What is the proper way of removing a flywheel?


----------



## Lawnmowertech (Nov 12, 2008)

justin can you get a model # and spec # off that engine if itis 20 year old engine it will be engraved in the blower housing with that # i can get you a part # which will help you probily find a good used flywheel somewhere i dont mind looking the part # up for you at all 

calvin


if it help you feel better i done that myself before but i was blessed in finding a replacement for the customer


----------



## paulr44 (Oct 14, 2008)

I've seen that before...
Proper method is to use a "steering wheel" type puller, with bolts going into the flywheel bosses which should be threaded.

You can use a "knock-off" sold by Tecumseh (a six-sided steel block that threads onto the crank, and you strike it with a hammer while prying up with moderate force on the flywheel edge), but is ill-advised on 2-strokes due to potential crank bearing damage resulting.

On the other hand, not all Tecumseh flywheels or other brand 2-strokes have bosses in the flywheel for a puller, so using a knock-off or a nut on the crank is the only method. If you must use a knock-off to get a flywheel off, I've found years ago that lining up the keyway 180 deg. opposite your pry point aids in the removal process.
If you use the flywheel nut and damage it, you may need an OEM nut as some Tecumseh fly. nuts have a centering lip.


----------



## justin3 (Apr 10, 2007)

I hope everyone knows how bored I was last night to post this , but yes 30year and Paul are correct, your suppose to use a "steering wheel" type puller to remove this flywheel. My steering wheel puller was too big and didn't line up with the holes so I went to my alternate 3 claw puller and man was that a mistake. 
To those who asked, I am not going to fix this unit, because it is just not worth it to me anymore.. Engine was on its 2nd rebuild and starting to loose compression again. Plus the wheels and plastics were falling apart.
I really want a honda 4 stroke unit, but ill see whats at the dump on Tuesday .

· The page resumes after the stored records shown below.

-- ==== Sys2Proof/Certificates/Slice0/Obligations.lean ====
section
/-! DEFINITION. The statements for the provers. Each says what the manual's rules give a command, or a law of the device over every command. -/

open Sys2Proof Sys2Proof.Machine

/-- The step takes the command at the front of the queue with the queue's rest (the cut of this row), and an empty queue leaves the state as
it stands (the model's choice, log entry 3). -/
def Obligations.StepTakesFrontCommand : Prop :=
  (∀ (c : Instr) (rest : List Instr) (s : State), s.pending = c :: rest → step s = exec c { s with pending := rest }) ∧
  (∀ s : State, s.pending = [] → step s = .next s)

/-- The state after reset meets every law of the device; its strap levels are the model's choice (log entry 1). -/
def Obligations.ResetMeetsEveryLaw : Prop :=
  StrapLaw State.reset ∧ RosterLaw State.reset ∧ ParticipationLaw State.reset ∧ PostLaw State.reset ∧ BorrowLaw State.reset ∧
  LineLaw State.reset ∧ FeederLaw State.reset ∧
  ∀ o ∈ State.reset.outlets, SupervisionLaw o ∧ SessionLaw o ∧ MeterLaw o

/-- At the release of the last cause of a reset the straps are sampled and every block starts from its values after reset (R25, R59, R86,
R97, R111, R128, R146, R161, R162, R174); that the next frame bit is 0, the echo stop and the mark of a partial window are clear and no
sample is counted is the model's choice (log entry 18). The release of one cause of several leaves the part in reset (R173). -/
def Obligations.ResetReleaseStartsEveryBlock : Prop :=
  ∀ (cause : ResetCause) (seat : BitVec 5) (out rate : BitVec 2) (csLow : Bool) (s : State),
    (s.host.resetHeld = [cause] →
      ∃ t, exec (.resetRelease cause seat out rate csLow) s = .next t ∧
        t.host = ⟨⟨4 * seat.toNat, out.toNat + 1, rate.toNat⟩, none, 0#32, 0#32, none, false, ⟨0x00#8, .done, []⟩, [], csLow⟩ ∧
        t.line = ⟨.settling, 0, none, .idle, false, 0, 0, false, false, false, false, none⟩ ∧
        t.census = ⟨.offline, 2000, 0, 0, 0#16, none, 0, none, none, false⟩ ∧
        t.roster = ⟨List.replicate 128 ⟨.absent, .absent, 0, false, false⟩, ⟨0, 0, 0, 0, 0⟩, none, [], [], []⟩ ∧
        t.feeder = ⟨0, 0, false, [], none, 0, 0, .valid, 0, 0, false⟩ ∧
        t.shares = ⟨none, none, 0⟩ ∧
        t.outlets = List.replicate (out.toNat + 1)
          ⟨⟨.vacant, [], 0, 0, 0, 0, 0, false, none, .absent, none, 0, none⟩, ⟨0, .absent, none, 0, 0⟩,
            ⟨[0, 0, 0, 0, 0, 0, 0, 0], 0, 0, 0, 0, 0, false⟩, ⟨0, 0, 0, none⟩, 0, 0⟩ ∧
        t.minuteMs = 60000 ∧ t.pending = s.pending) ∧
    (∀ other ∈ s.host.resetHeld, other ≠ cause →
      ∃ t, exec (.resetRelease cause seat out rate csLow) s = .next t ∧ other ∈ t.host.resetHeld)

/-- Each cause of a reset takes the whole part into reset (R25, R173). RESTART does once it has passed the checks of R164. -/
def Obligations.ResetIsTakenWhole : Prop :=
  ∀ s : State,
    (∃ t, exec .powerOnReset s = .next t ∧ ResetTaken .powerOn s t) ∧
    (∃ t, exec .resetNLow s = .next t ∧ ResetTaken .resetPin s t) ∧
    (∃ t, exec .supplyLowReset s = .next t ∧ ResetTaken .supplyLow s t) ∧
    (∀ shifted, Accepting s → requestBody shifted = some [] →
      ∃ t, exec (.restart shifted) s = .next t ∧ ResetTaken .restart s t)

/-- While reset is held nothing but reset itself acts on the part: no transaction is taken and nothing runs (R173). -/
def Obligations.HeldResetTakesNoCommand : Prop :=
  ∀ (c : Instr) (s : State), s.host.resetHeld ≠ [] → (isReset c = false ∨ ∃ shifted, c = .restart shifted) →
    exec c s = .next s

/-- The rate straps set the bit-time: 200, 100 or 50 µs. With rate code 11, the strap fault, there is no bit-time, no sample is taken and no
command of the share line has an effect (R38, R162). -/
def Obligations.StrapFaultStopsTheLine : Prop :=
  (∀ s : State, (s.host.straps.rate = 0 → bitTimeMicros s = some 200) ∧ (s.host.straps.rate = 1 → bitTimeMicros s = some 100) ∧
    (s.host.straps.rate = 2 → bitTimeMicros s = some 50) ∧ (s.host.straps.rate = 3 → bitTimeMicros s = none)) ∧
  (∀ (c : Instr) (s : State), s.host.straps.rate = 3 → isLineCommand c = true → exec c s = .next s)

/-- A code that is no request is refused UNKNOWN_REQUEST (R164), a transaction without a request leaves the buffer as it stands (R163), and
either ends a transaction that was in progress at reset release and is ignored; a request that was in progress then is not taken, and only
ends that transaction (R173). -/
def Obligations.UnknownCodeAndNullTransaction : Prop :=
  ∀ s : State, s.host.resetHeld = [] →
    (∀ (code : Byte) (shifted : List Byte), code ≠ 0x00#8 → code ∉ requestCodes →
      exec (.unknownRequest code shifted) s =
        .next (if s.host.ignoreTransaction then { s with host.ignoreTransaction := false }
          else { s with host.response := ⟨code, .unknownRequest, []⟩ })) ∧
    (∀ bytes : List Byte, bytes = [] ∨ bytes.head? = some 0x00#8 →
      exec (.nullTransaction bytes) s = .next { s with host.ignoreTransaction := false }) ∧
    (∀ shifted : List Byte, s.host.ignoreTransaction = true →
      ∀ c ∈ [Instr.loadProfile shifted, .openSession shifted, .amendSession shifted, .closeSession shifted, .readOutlet shifted,
          .readCensus shifted, .readRoster shifted, .readStatus shifted, .readFault shifted, .readEvents shifted, .clearFault shifted,
          .setMask shifted, .restart shifted],
        exec c s = .next { s with host.ignoreTransaction := false })
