-- ==== Sys2Proof/Laws/State.lean ====
section
/-! SUPPORT. One lemma for each field and each named update of the state, true by unfolding the update, so that later proofs never
unfold a record update. -/

namespace Sys2Proof.Machine

@[simp] theorem raise_straps (e : Event) (s : State) : (raise e s).host.straps = s.host.straps := rfl
@[simp] theorem raise_profile (e : Event) (s : State) : (raise e s).host.profile = s.host.profile := rfl
@[simp] theorem raise_mask (e : Event) (s : State) : (raise e s).host.mask = s.host.mask := rfl
@[simp] theorem raise_firstFault (e : Event) (s : State) : (raise e s).host.firstFault = s.host.firstFault := rfl
@[simp] theorem raise_furtherFaults (e : Event) (s : State) : (raise e s).host.furtherFaults = s.host.furtherFaults := rfl
@[simp] theorem raise_response (e : Event) (s : State) : (raise e s).host.response = s.host.response := rfl
@[simp] theorem raise_resetHeld (e : Event) (s : State) : (raise e s).host.resetHeld = s.host.resetHeld := rfl
@[simp] theorem raise_ignoreTransaction (e : Event) (s : State) : (raise e s).host.ignoreTransaction = s.host.ignoreTransaction := rfl
@[simp] theorem raise_line (e : Event) (s : State) : (raise e s).line = s.line := rfl
@[simp] theorem raise_census (e : Event) (s : State) : (raise e s).census = s.census := rfl
@[simp] theorem raise_roster (e : Event) (s : State) : (raise e s).roster = s.roster := rfl
@[simp] theorem raise_feeder (e : Event) (s : State) : (raise e s).feeder = s.feeder := rfl
@[simp] theorem raise_shares (e : Event) (s : State) : (raise e s).shares = s.shares := rfl
@[simp] theorem raise_outlets (e : Event) (s : State) : (raise e s).outlets = s.outlets := rfl
@[simp] theorem raise_minuteMs (e : Event) (s : State) : (raise e s).minuteMs = s.minuteMs := rfl
@[simp] theorem raise_pending (e : Event) (s : State) : (raise e s).pending = s.pending := rfl
@[simp] theorem raise_events (e : Event) (s : State) : (raise e s).host.events = s.host.events ||| eventFlag e := rfl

By the way, sorry Joe but this is the only 2hp tecumseh I currently have and I want to keep most of the parts including the carb which is less then a year old. Will keep a look out though for more parts


----------



## brokenknee (Dec 22, 2008)

paulr44 said:


> I've seen that before...
> Proper method is to use a "steering wheel" type puller, with bolts going into the flywheel bosses which should be threaded.
> 
> You can use a "knock-off" sold by Tecumseh (a six-sided steel block that threads onto the crank, and you strike it with a hammer while prying up with moderate force on the flywheel edge), but is ill-advised on 2-strokes due to potential crank bearing damage resulting.
> ...



Thanks for the reply. I vaguely remember my dad prying and hammering to get one off on an old moped he was fixing for me. Once he got it running he took it for a spin around the block and a cop gave him a ticket for no motorcycle endorsement.  That was almost forty years ago.


----------



## newz7151 (Oct 15, 2006)

Why didn't you just borrow the correct Tecumseh screw in puller from one of the guys at the shop?


----------



## 30yearTech (Sep 14, 2006)

brokenknee said:


> What is the proper way of removing a flywheel?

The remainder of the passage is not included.